### Records for the exercise
/-- Meaning of TLB_ATTEST_TIMEOUT. -/
def execTlbAttestTimeout (s : State) : Host.Outcome State Fault Refusal := ok s (fun _ d => d.remoteTimeouts true)

end Sys2Proof.Machine
end

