/-- SPS_ACCEPT (R465, R468): activation at the next cycle start. -/
def Dev.spsAccept (d : Dev) (id crc : Nat) : Dev × Res :=
  match d.brd.staged with
  | none => (d, .badParam 0)
  | some x =>
    if x.id ≠ id then (d, .badParam 2)
    else if x.crc ≠ crc then (d, .badParam 3)
    else if d.r Reg.BRD_ZONE_DEM ≠ 0xFFFF_FFFF ∨ (List.range 32).any (fun z => d.b (Reg.BRD_ZONE_STAT_SS1 z)) then (d, .busy)
    else
      let t := (d.r Reg.BRD_TICK / 4 + 1) * 4
      ({ d with brd := { d.brd with accepted := some t } }, .ok [loW t, hiW t])

/-- Meaning of SPS_ACCEPT. -/
def execSpsAccept (p : Packet) (s : State) : Host.Outcome State Fault Refusal :=
  ok s (fun g d => d.runPacket g { opcode := 0xB11, priv := true, need := needN 2, replyLen := fun _ => 5 } p (fun d ps =>
    d.spsAccept (ps.getD 0 0) (ps.getD 1 0)))

/-! ### The safety cycle (R434) -/

/-- PDK signature check (R461) at the start of Paddock cycle n + 1. -/
def Dev.checkSignature (d : Dev) : Dev :=
  let i := d.r Reg.BRD_TICK
  if !bitOf (d.linkRec 5) 16 ∨ i % 8 ≠ 0 ∨ ¬ d.ep.placed then d
  else
    let n := i / 8 - 1
    let want := (n % 32768) * 2 ^ 17 + (d.linkRec 5 % 65536 + n % 1021)
    let good := decide (8 ≤ i) && d.pdk.sig == some (n, want)
    let run := if good then min 2 (d.brd.sigRun + 1) else 0
    let d := { d with brd := { d.brd with sigRun := run } }
    if !good then d.flag Reg.BRD_STAT_PDK_LOST else if 2 ≤ run then d.w Reg.BRD_STAT_PDK_LOST 0 else d

/-- Keep the encoder counts of the last two cycle starts (R451). -/
def Dev.sampleEncoders (d : Dev) : Dev :=
  let es := ((List.range 128).filter (fun a => d.spRec a 0 % 4 == 2)).flatMap (fun a =>
    [bits (d.spRec a 0) 12 5, bits (d.spRec a 0) 17 5])
  { d with brd := { d.brd with encs := es.foldl (fun t e =>
      Tab.put e ((d.r (Reg.ENC_COUNT e) :: Tab.look [] e d.brd.encs).take 2) t) d.brd.encs } }

/-- SAFETY_CYCLE_EVAL (R434): an accepted set is activated, then every function and zone is evaluated, once per cycle start. -/
def Dev.cycleEval (d : Dev) (g : Grade) : Dev :=
  let i := d.r Reg.BRD_TICK
  if i % 4 ≠ 0 ∨ d.brd.evalAt = some d.brd.n ∨ d.brdStateCode = 4 ∨ d.brdStateCode = 1 then d
  else
    let d := { d with brd := { d.brd with evalAt := some d.brd.n } }
    let d := match d.brd.accepted, d.brd.staged with
      | some t, some x => if t ≤ i then (d.spsActivate g x).brdRole else d
      | _, _ => d
    if d.brdStateCode ≠ 2 ∧ d.brdStateCode ≠ 3 then d
    else
      let d := d.sampleEncoders.checkSignature
      let d := d.each d.functions (fun f d => d.fnEval f)
      let dem := Nat.lor (Nat.lor d.fnDemands d.pdkDemands) d.stuckDemands
      let d := d.each (List.range 32) (fun z d => d.zoneEval dem z)
      let d := d.applyZones
      if d.brdStateCode = 3 then d.evalOuts else d

/-- Meaning of SAFETY_CYCLE_EVAL. -/
def execSafetyCycleEval (s : State) : Host.Outcome State Fault Refusal := ok s (fun g d => (d.cycleEval g).pins)

/-- Meaning of BRIDLE_EVAL_DEADLINE (R434): 125 µs after a cycle start whose evaluation has not ended. -/
def execBridleEvalDeadline (s : State) : Host.Outcome State Fault Refusal :=
  ok s (fun _ d =>
    let late := d.r Reg.BRD_TICK % 4
    if (d.brdStateCode ≠ 2 ∧ d.brdStateCode ≠ 3) ∨ d.r Reg.BRD_TICK < 4 ∨ d.brd.n < late ∨
        d.brd.evalAt = some (d.brd.n - late) then d
    else d.brdSafe 8)

/-! ### Commands (R467, R468) -/

/-- Meaning of BRD_INFO. -/
def execBrdInfo (p : Packet) (s : State) : Host.Outcome State Fault Refusal :=
  ok s (fun g d => d.runPacket g { opcode := 0xB00, priv := true, need := needN 0, replyLen := fun _ => 10 } p (fun d _ =>
    (d, .ok ([0xB0_0000, 0xB0_0004, 0xB0_0010, 0xB0_0014, 0xB0_0038, 0xB0_003C, 0xB0_0040].map d.regWord))))
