/-- Security commands, reset sources and their scopes, boot stages, the boot commands. For packets that are ready the security
commands and the boot commands answer and act as their rules say: a report is signed for at most two requesters, an object is
staged only when it verifies and never over the running bank, counters and lifecycle only rise. Resets with power-on scope
keep fuses, certificate and flash and clear time, memory and engines; a module reset keeps timebase, field dies and a SAFE
Bridle. Each boot stage leads to the next or fails with its code; LOCK_WAIT ends when time is locked, and the role follows.
Clauses that follow a reading of the model: log entries 160, 161, 162, 164, 165, 166, 167, 168. (R492, R553, R555, R556, R558,
R559, R562, R564, R569, R572, R573, R577) -/
def Obligations.SecurityResetAndBoot : Prop :=
  (∀ (s : State) (p : Packet),
    (s.dev.Ready p 0xE00 0 false → exec (.secInfo p) s = replied s p 0xE00 (s.dev.taken p 0xE00)
      (.ok ([s.dev.secStatWord, s.dev.regWord 0xE0_0004, s.dev.regWord 0xE0_0014, s.dev.regWord 0xE0_0018] ++
        (List.range 16).map (fun i => s.dev.r (Reg.SEC_FPRINT i))))) ∧
    (∀ ns : Nat, s.dev.Ready p 0xE01 2 false →
      let d := s.dev.taken p 0xE01
      let live := s.dev.sec.signEnds.filter (fun e => decide (s.dev.time.c < e))
      let stop := live.foldl max s.dev.time.c + min ns 30000000 * 4 / 5
      (2 ≤ live.length → exec (.secAttest p ns) s = replied s p 0xE01 d .busy) ∧
      (live.length < 2 → exec (.secAttest p ns) s = replied s p 0xE01
        ({ d with sec := { s.dev.sec with signEnds := live ++ [stop] } }.inc Reg.SEC_SIGN_CNT_REPORTS)
        (.ok (d.report s.grade (pair64 (p.arg 0) (p.arg 1)))))) ∧
    (s.dev.Ready p 0xE02 0 false → exec (.secCertRead p) s = replied s p 0xE02 (s.dev.taken p 0xE02)
      (.ok (Mem.words s.dev.sec.cert 0 74))) ∧
    (∀ (v : Verdict) (backOk : Bool) (ns : Nat), s.dev.Ready p 0xE10 2 true →
      let d := s.dev.taken p 0xE10
      let off := p.arg 0
      let len := p.arg 1
      let w (o : Nat) : Nat := Mem.word d.hk.swm (off + o)
      let kind := kindOf (w 0)
      let bank := if s.dev.sec.running.contains kind then 1 - s.dev.bankSel kind else 0
      let code := d.verifyCode s.grade kind (Nat.min len (bankAt kind bank).2) w { v with readErr := false }
      let free := s.dev.flashBusy = false ∧ s.dev.rollBusy = false
      (¬free → exec (.secFlashStage p v backOk ns) s = replied s p 0xE10 d .busy) ∧
      (free → 0xC0_0000 ≤ off → exec (.secFlashStage p v backOk ns) s = replied s p 0xE10 d (.badParam 2)) ∧
      (free → off < 0xC0_0000 → len < 4 ∨ 0xC0_0000 < off + len →
        exec (.secFlashStage p v backOk ns) s = replied s p 0xE10 d (.badParam 3)) ∧
      (free → off < 0xC0_0000 → 4 ≤ len → off + len ≤ 0xC0_0000 → code ≠ 0 →
        exec (.secFlashStage p v backOk ns) s = replied s p 0xE10 d (.badParam code)) ∧
      (free → off < 0xC0_0000 → 4 ≤ len → off + len ≤ 0xC0_0000 → code = 0 → ∃ e : Dev,
        exec (.secFlashStage p v backOk ns) s = replied s p 0xE10 e (if backOk then .ok [bank, 0] else .failed 7) ∧
        e.sec.flashEnd = s.dev.time.c + ns * 4 / 5 ∧ e.regs = s.dev.regs ∧
        (∀ a : Nat, a < (bankAt kind bank).1 ∨ (bankAt kind bank).1 + (bankAt kind bank).2 ≤ a →
          Mem.get e.sec.flash a = Mem.get s.dev.sec.flash a) ∧
        (Mem.wf s.dev.sec.flash = true → ∀ i : Nat, i < trailerAt kind w + 272 →
          Mem.get e.sec.flash ((bankAt kind bank).1 + i) = 255 - Mem.get d.hk.swm (off + i)))) ∧
    (∀ ns : Nat, s.dev.Ready p 0xE20 1 true →
      let d := s.dev.taken p 0xE20
      let k := p.arg 0
      let svn := svnOf (s.dev.runningVersion k)
      let done := s.dev.sec.running.contains k = false ∨ s.dev.r (rollbackOf k) = 63 ∨ svn ≤ s.dev.r (rollbackOf k)
      (2 < k → exec (.secRollbackCommit p ns) s = replied s p 0xE20 d (.badParam 2)) ∧
      (k ≤ 2 → s.dev.flashBusy = true → exec (.secRollbackCommit p ns) s = replied s p 0xE20 d .busy) ∧
      (k ≤ 2 → s.dev.flashBusy = false → done → exec (.secRollbackCommit p ns) s = replied s p 0xE20 d (.failed 0)) ∧
      (k ≤ 2 → s.dev.flashBusy = false → ¬done → exec (.secRollbackCommit p ns) s = replied s p 0xE20
        ({ d with sec := { s.dev.sec with rollEnd := s.dev.time.c + ns * 4 / 5 } }.w (rollbackOf k) svn) (.ok [svn]))) ∧
    (s.dev.Ready p 0xE21 1 true →
      let d := s.dev.taken p 0xE21
      let slot := p.arg 0
      let kept := 3 < slot ∨ (s.dev.sec.running.contains 1 = true ∧ s.dev.r Reg.SEC_OWNER_CFG_SLOT = slot) ∨
        (s.dev.sec.running.contains 2 = true ∧ s.dev.r Reg.SEC_OWNER_SPS_SLOT = slot) ∨
        (onesOf 4 (s.dev.r Reg.SEC_OWNER_PROGRAMMED)).filter (fun i => !bitOf (s.dev.r Reg.SEC_OWNER_REVOKED) i) = [slot]
      (kept → exec (.secOwnerRevoke p) s = replied s p 0xE21 d (.badParam 2)) ∧
      (¬kept → exec (.secOwnerRevoke p) s = replied s p 0xE21
        (d.w Reg.SEC_OWNER_REVOKED (setBit (s.dev.r Reg.SEC_OWNER_REVOKED) slot true)) (.ok []))) ∧
    (∀ keys : List (Nat × Bool), s.dev.Ready p 0xE30 (1 + 33 * popcount 4 (p.arg 0)) true →
      let d := s.dev.taken p 0xE30
      let slots := onesOf 4 (p.arg 0)
      (s.dev.r Reg.SEC_STAT_LIFECYCLE ≠ 0 → exec (.secCommission p keys) s = replied s p 0xE30 d .busy) ∧
      (s.dev.r Reg.SEC_STAT_LIFECYCLE = 0 → 15 < p.arg 0 → exec (.secCommission p keys) s = replied s p 0xE30 d (.badParam 2)) ∧
      (s.dev.r Reg.SEC_STAT_LIFECYCLE = 0 → p.arg 0 ≤ 15 → ∀ i : Nat, i < slots.length → (keys.getD i (0, false)).2 = false →
        (∀ j : Nat, j < i → (keys.getD j (0, false)).2 = true) →
        exec (.secCommission p keys) s = replied s p 0xE30 d (.badParam (3 + 33 * i))) ∧
      (s.dev.r Reg.SEC_STAT_LIFECYCLE = 0 → p.arg 0 ≤ 15 → s.dev.Sound →
        (∀ j : Nat, j < slots.length → (keys.getD j (0, false)).2 = true) → ∃ e : Dev,
          exec (.secCommission p keys) s = replied s p 0xE30 e (.ok []) ∧ e.r Reg.SEC_STAT_LIFECYCLE = 1 ∧
          e.r Reg.SEC_OWNER_PROGRAMMED = Nat.lor (s.dev.r Reg.SEC_OWNER_PROGRAMMED) (p.arg 0) % 16 ∧
          (∀ j : Nat, j < slots.length → Tab.look 0 (slots.getD j 0) e.sec.ownerHash = (keys.getD j (0, false)).1) ∧
          ∀ i : Fin 4, bitOf (p.arg 0) i = false → Tab.look 0 i.val e.sec.ownerHash = Tab.look 0 i.val s.dev.sec.ownerHash)) ∧
    (s.dev.Ready p 0xE31 0 true →
      let n := Config.debugNonce s.dev.sec.challenges
      exec (.secDebugChallenge p) s = replied s p 0xE31
        { s.dev.taken p 0xE31 with sec := { s.dev.sec with nonce := some n, challenges := s.dev.sec.challenges + 1 } }
        (.ok [bits n 0 32, bits n 32 32, bits n 64 32, bits n 96 32])) ∧
    (∀ tokenOk : Bool, s.dev.Ready p 0xE32 33 true →
      let d := s.dev.taken p 0xE32
      let all := s.dev.r Reg.BRD_ZONE_DEM = 0xFFFF_FFFF ∧ s.dev.sec.nonce ≠ none
      (¬all → exec (.secDebugUnlock p tokenOk) s = replied s p 0xE32 (d.inc Reg.SEC_DBG_REF_CNT) .busy) ∧
      (all → tokenOk = false → exec (.secDebugUnlock p tokenOk) s = replied s p 0xE32 (d.inc Reg.SEC_DBG_REF_CNT) (.badParam 0)) ∧
      (all → tokenOk = true → exec (.secDebugUnlock p tokenOk) s = replied s p 0xE32
        ((d.w Reg.SEC_STAT_DEBUG_OPEN 1).w Reg.SEC_STAT_DEBUG_OPENED 1) (.ok []))) ∧
    (∀ op : Fin 64,
      (0xE00 + op.val ∈ secOpcodes → exec (.secUnlistedOpcode op p) s = onward s s.dev) ∧
      (0xE00 + op.val ∉ secOpcodes → s.dev.Ready p (0xE00 + op.val) p.params.length false →
        exec (.secUnlistedOpcode op p) s = replied s p (0xE00 + op.val) (s.dev.taken p (0xE00 + op.val)) (.badParam 0))) ∧
    (s.dev.Ready p 0x040 0 false → exec (.devBootInfo p) s = replied s p 0x040 (s.dev.taken p 0x040)
      (.ok [s.dev.regWord 0x30, s.dev.regWord 0x34, s.dev.regWord 0x38, s.dev.regWord 0x3C, s.dev.regWord 0x40,
        s.dev.regWord 0xE0_0004])) ∧
    (s.dev.Ready p 0x041 1 true →
      let d := s.dev.taken p 0x041
      let held := (s.dev.paired = true ∧ s.dev.b Reg.PAIR_STAT_HOLDER = true) ∨ s.dev.flashBusy = true ∨ s.dev.rollBusy = true
      (p.arg 0 ≠ 0x5245_5354 → exec (.devReset p) s = replied s p 0x041 d (.badParam 2)) ∧
      (p.arg 0 = 0x5245_5354 → held → exec (.devReset p) s = replied s p 0x041 d .busy) ∧
      (p.arg 0 = 0x5245_5354 → ¬held → exec (.devReset p) s = replied s p 0x041
        { d with boot := { s.dev.boot with resetAt := some (s.dev.time.c + 80000) } } (.ok []))) ∧
    ∀ op : Fin 16,
      (op.val ≤ 1 → exec (.devUnlistedOpcode op p) s = onward s s.dev) ∧
      (1 < op.val → s.dev.Ready p (0x040 + op.val) p.params.length false →
        exec (.devUnlistedOpcode op p) s = replied s p (0x040 + op.val) (s.dev.taken p (0x040 + op.val)) (.badParam 0))) ∧
  (∀ (s : State) (secondary : Bool), s.dev.Sound →
    let kept (d : Dev) : Prop := d.sec.flash = s.dev.sec.flash ∧ d.sec.cert = s.dev.sec.cert ∧
      d.sec.ownerHash = s.dev.sec.ownerHash ∧ d.r Reg.SEC_STAT_LIFECYCLE = s.dev.r Reg.SEC_STAT_LIFECYCLE ∧
      d.r Reg.SEC_RB_FW = s.dev.r Reg.SEC_RB_FW ∧ d.r Reg.SEC_BOOT_CNT = s.dev.r Reg.SEC_BOOT_CNT
    let anew (d : Dev) : Prop := d.time = {} ∧ d.ep = {} ∧ d.mem = [] ∧ d.hk = {} ∧ d.prf = {} ∧ d.loop = {} ∧ d.brd = {} ∧
      d.pair = {} ∧ d.r Reg.GLB_BOOT_STAGE = 1 ∧ d.b Reg.PAIR_STAT_HOLDER = false ∧ d.r Reg.FIO_OUT = 0 ∧
      d.r Reg.PAIR_LAST_CAUSE = if s.dev.b Reg.PAIR_STAT_HOLDER then 5 else 0
    (∃ d : Dev, exec .powerOnReset s = onward s d ∧ kept d ∧ anew d ∧ d.b Reg.GLB_RST_CAUSE_POR = true ∧ d.boot.nrstLow = true ∧
      d.b Reg.SEC_STAT_DEBUG_OPENED = false) ∧
    (∃ d : Dev, exec .brownout s = onward s d ∧ kept d ∧ anew d ∧ d.b Reg.GLB_RST_CAUSE_BROWNOUT = true ∧
      d.b Reg.GLB_RST_CAUSE_POR = false ∧ d.boot.nrstLow = s.dev.boot.nrstLow ∧
      (s.dev.boot.nrstLow = false → d.r Reg.BRD_STAT_STATE = 1)) ∧
    (∃ d : Dev, exec .nrstAssert s = onward s d ∧ kept d ∧ anew d ∧ d.b Reg.GLB_RST_CAUSE_NRST = true ∧ d.boot.nrstLow = true ∧
      d.r Reg.GLB_RST_CNT_NRST = Nat.min (s.dev.r Reg.GLB_RST_CNT_NRST + 1) 65535) ∧
    (s.dev.boot.nrstLow = false → exec (.nrstRelease secondary) s = onward s s.dev) ∧
    (s.dev.boot.nrstLow = true → ∃ d : Dev, exec (.nrstRelease secondary) s = onward s d ∧ d.boot.nrstLow = false ∧
      d.b Reg.PAIR_STAT_ROLE = secondary ∧ d.r Reg.BRD_STAT_STATE = 1 ∧ d.time = s.dev.time) ∧
    (s.dev.boot.resetAt = none → exec .moduleReset s = onward s s.dev) ∧
    ∀ c : Nat, s.dev.boot.resetAt = some c → ∃ d : Dev, exec .moduleReset s = onward s d ∧
      d.time = { s.dev.time with c := Nat.max s.dev.time.c c } ∧ d.fio = s.dev.fio ∧ d.team = s.dev.team ∧
      d.r Reg.GLB_BOOT_STAGE = 4 ∧ d.b Reg.GLB_RST_CAUSE_MODULE = true ∧ d.b Reg.GLB_RST_CAUSE_CMD = true ∧
      d.r Reg.GLB_RST_CAUSE_REIN_CAUSE = 0 ∧ d.r Reg.FIO_OUT = s.dev.r Reg.FIO_OUT ∧ d.b Reg.PAIR_STAT_HOLDER = false ∧
      d.sec.flash = s.dev.sec.flash ∧ d.r Reg.TB_STATE_STATE = s.dev.r Reg.TB_STATE_STATE ∧ d.ep = {} ∧ d.boot.resetAt = none ∧
      (s.dev.r Reg.BRD_STAT_STATE = 4 → d.brd = s.dev.brd ∧ d.r Reg.BRD_STAT_STATE = 4) ∧
      (s.dev.r Reg.BRD_STAT_STATE ≠ 4 → d.brd = {} ∧ d.r Reg.BRD_STAT_STATE = 1)) ∧
  (∀ (s : State) (x : StageEnd), s.dev.Sound →
    let d := s.dev.reach x.c
    let st := s.dev.r Reg.GLB_BOOT_STAGE
    let runs := s.dev.boot.nrstLow = false ∧ s.dev.r Reg.GLB_BOOT_FAIL_STAGE = 0
    let vd (b : Nat) : Verdict := if b = 0 then x.v0 else x.v1
    let good (k b : Nat) : Prop := d.bankCode s.grade k b (vd b) = 0
    (¬runs → exec (.bootStageEnd x) s = onward s s.dev) ∧
    (runs → st = 1 → exec (.bootStageEnd x) s = onward s
      (((d.w Reg.GLB_SUPPLY_RAILS x.rails).wb Reg.GLB_SUPPLY_VFIELD_TP x.vfieldTp).w Reg.GLB_BOOT_STAGE 2)) ∧
    (runs → st = 2 → exec (.bootStageEnd x) s = onward s (d.w Reg.GLB_BOOT_STAGE 3)) ∧
    (runs → st = 3 → x.sfdpOk = true → exec (.bootStageEnd x) s = onward s (d.w Reg.GLB_BOOT_STAGE 4)) ∧
    (runs → st = 3 → x.sfdpOk = false → ∃ e : Dev, exec (.bootStageEnd x) s = onward s e ∧ e.r Reg.GLB_BOOT_STAGE = 3 ∧
      e.r Reg.GLB_BOOT_FAIL_STAGE = 3 ∧ e.r Reg.GLB_BOOT_FAIL_CODE = 10 ∧ e.time = d.time) ∧
    (runs → st = 4 → ∃ e : Dev, exec (.bootStageEnd x) s = onward s e ∧ e.r Reg.GLB_BOOT_STAGE = 5 ∧
      e.r Reg.SEC_BOOT_CNT = Nat.min (s.dev.r Reg.SEC_BOOT_CNT + 1) (2 ^ 32 - 1) ∧
      (¬good 0 0 → ¬good 0 1 → e.b Reg.SEC_STAT_FW_NONE = true ∧ e.r Reg.SEC_FW_VER = 0 ∧ e.sec.running.contains 0 = false) ∧
      (good 0 (d.firstBank 0) → e.b Reg.SEC_STAT_FW_NONE = false ∧ e.bankSel 0 = d.firstBank 0 ∧
        e.r Reg.SEC_FW_VER = d.bankWord 0 (d.firstBank 0) 8 ∧ e.sec.running.contains 0 = true)) ∧
    (runs → st = 5 → ¬good 1 0 → ¬good 1 1 → ∃ e : Dev, exec (.bootStageEnd x) s = onward s e ∧ e.r Reg.GLB_BOOT_STAGE = 5 ∧
      e.r Reg.GLB_BOOT_FAIL_STAGE = 5 ∧
      e.r Reg.GLB_BOOT_FAIL_CODE = d.bankCode s.grade 1 (1 - d.firstBank 1) (vd (1 - d.firstBank 1))) ∧
    (runs → st = 5 → good 1 (d.firstBank 1) → ∃ e : Dev, exec (.bootStageEnd x) s = onward s e ∧ e.boot.cfg = some x.cfg ∧
      e.boot.servo = true ∧ e.ep.pubs = x.cfg.pubs ∧ e.ep.subs = x.cfg.subs ∧ e.tlb.peers = x.cfg.peers ∧
      e.r Reg.SEC_CFG_VER = d.bankWord 1 (d.firstBank 1) 8 ∧ (x.cfg.regs = [] → e.r Reg.GLB_BOOT_STAGE = 6)) ∧
    (runs → st = 6 → s.dev.brd.tested = false → exec (.bootStageEnd x) s = onward s d) ∧
    (runs → st = 6 → s.dev.brd.tested = true → ¬good 2 0 → ¬good 2 1 → ∃ e : Dev, exec (.bootStageEnd x) s = onward s e ∧
      e.r Reg.GLB_BOOT_STAGE = 7 ∧ e.b Reg.GLB_BOOT_SPS_NONE = true ∧ e.brd = s.dev.brd) ∧
    (runs → st = 6 → s.dev.brd.tested = true → good 2 (d.firstBank 2) → s.dev.brdStateCode = 4 → ∃ e : Dev,
      exec (.bootStageEnd x) s = onward s e ∧ e.r Reg.GLB_BOOT_STAGE = 7 ∧ e.brd = s.dev.brd ∧
      e.r Reg.SEC_SPS_VER = d.bankWord 2 (d.firstBank 2) 8) ∧
    (runs → st = 7 → ∃ e : Dev, exec (.bootStageEnd x) s = onward s e ∧ e.r Reg.GLB_BOOT_STAGE = 8 ∧
      e.boot = { s.dev.boot with phyUp := true } ∧ e.time = d.time ∧
      ∀ y : ConfigImage, s.dev.boot.cfg = some y → e.loop.pubAxes = y.pubAxes ∧ e.cal.pub = y.calPub ∧ e.ost.ioMax = y.ioMax) ∧
    (runs → 8 ≤ st → exec (.bootStageEnd x) s = onward s d)) ∧
  (∀ (s : State) (k : Fin 3) (v : Verdict),
    let due := s.dev.b Reg.GLB_BOOT_BG_VERIFY = true ∧ s.dev.sec.background.contains k.val = true
    let b := 1 - s.dev.bankSel k
    let code := s.dev.bankCode s.grade k b v
    let rest := s.dev.sec.background.filter (fun j => j != k.val)
    (¬due → exec (.bgVerifyDone k v) s = onward s s.dev) ∧
    (due → exec (.bgVerifyDone k v) s = onward s ({ s.dev.w (bankField k b) (if code = 0 then 9 else code) with
      sec := { s.dev.sec with background := rest } }.wb Reg.GLB_BOOT_BG_VERIFY (!rest.isEmpty)))) ∧
  ∀ s : State, s.dev.Sound →
    let due := s.dev.r Reg.GLB_BOOT_STAGE = 8 ∧ s.dev.r Reg.GLB_BOOT_FAIL_STAGE = 0 ∧ s.dev.locked = true ∧
      s.dev.time.pendStep = none ∧ s.dev.r Reg.EPK_ORIGIN ≤ s.dev.nowNs
    (¬due → exec .lockWaitEnd s = onward s s.dev) ∧
    (due → ∃ d : Dev, exec .lockWaitEnd s = onward s d ∧
      (s.dev.paired = false → d.r Reg.PAIR_STAT_STATE = 0 ∧ d.b Reg.PAIR_STAT_HOLDER = true ∧ d.r Reg.GLB_BOOT_STAGE = 10 ∧
        d.boot.cold = true) ∧
      (s.dev.paired = true → s.dev.b Reg.PAIR_STAT_PEER_HOLD = true → d.r Reg.PAIR_STAT_STATE = 3 ∧
        d.b Reg.PAIR_STAT_HOLDER = s.dev.b Reg.PAIR_STAT_HOLDER ∧ d.r Reg.GLB_BOOT_STAGE = 10) ∧
      (s.dev.paired = true → s.dev.b Reg.PAIR_STAT_PEER_HOLD = false → s.dev.preferred = true → d.r Reg.PAIR_STAT_STATE = 2 ∧
        d.b Reg.PAIR_STAT_HOLDER = true ∧ d.r Reg.GLB_BOOT_STAGE = 10 ∧ d.boot.cold = true) ∧
      (s.dev.paired = true → s.dev.b Reg.PAIR_STAT_PEER_HOLD = false → s.dev.preferred = false → d.r Reg.PAIR_STAT_STATE = 1 ∧
        d.r Reg.GLB_BOOT_STAGE = 9))
end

### What needs to be done
Looking at the material above, please copy exactly every line from its first line through the line containing "def Dev.spsAccept (d", with both ends included and nothing else.

### Answer to the problem
/-- Meaning of TLB_ATTEST_TIMEOUT. -/
def execTlbAttestTimeout (s : State) : Host.Outcome State Fault Refusal := ok s (fun _ d => d.remoteTimeouts true)

end Sys2Proof.Machine
end

/-- SPS_ACCEPT (R465, R468): activation at the next cycle start. -/
def Dev.spsAccept (d : Dev) (id crc : Nat) : Dev × Res :=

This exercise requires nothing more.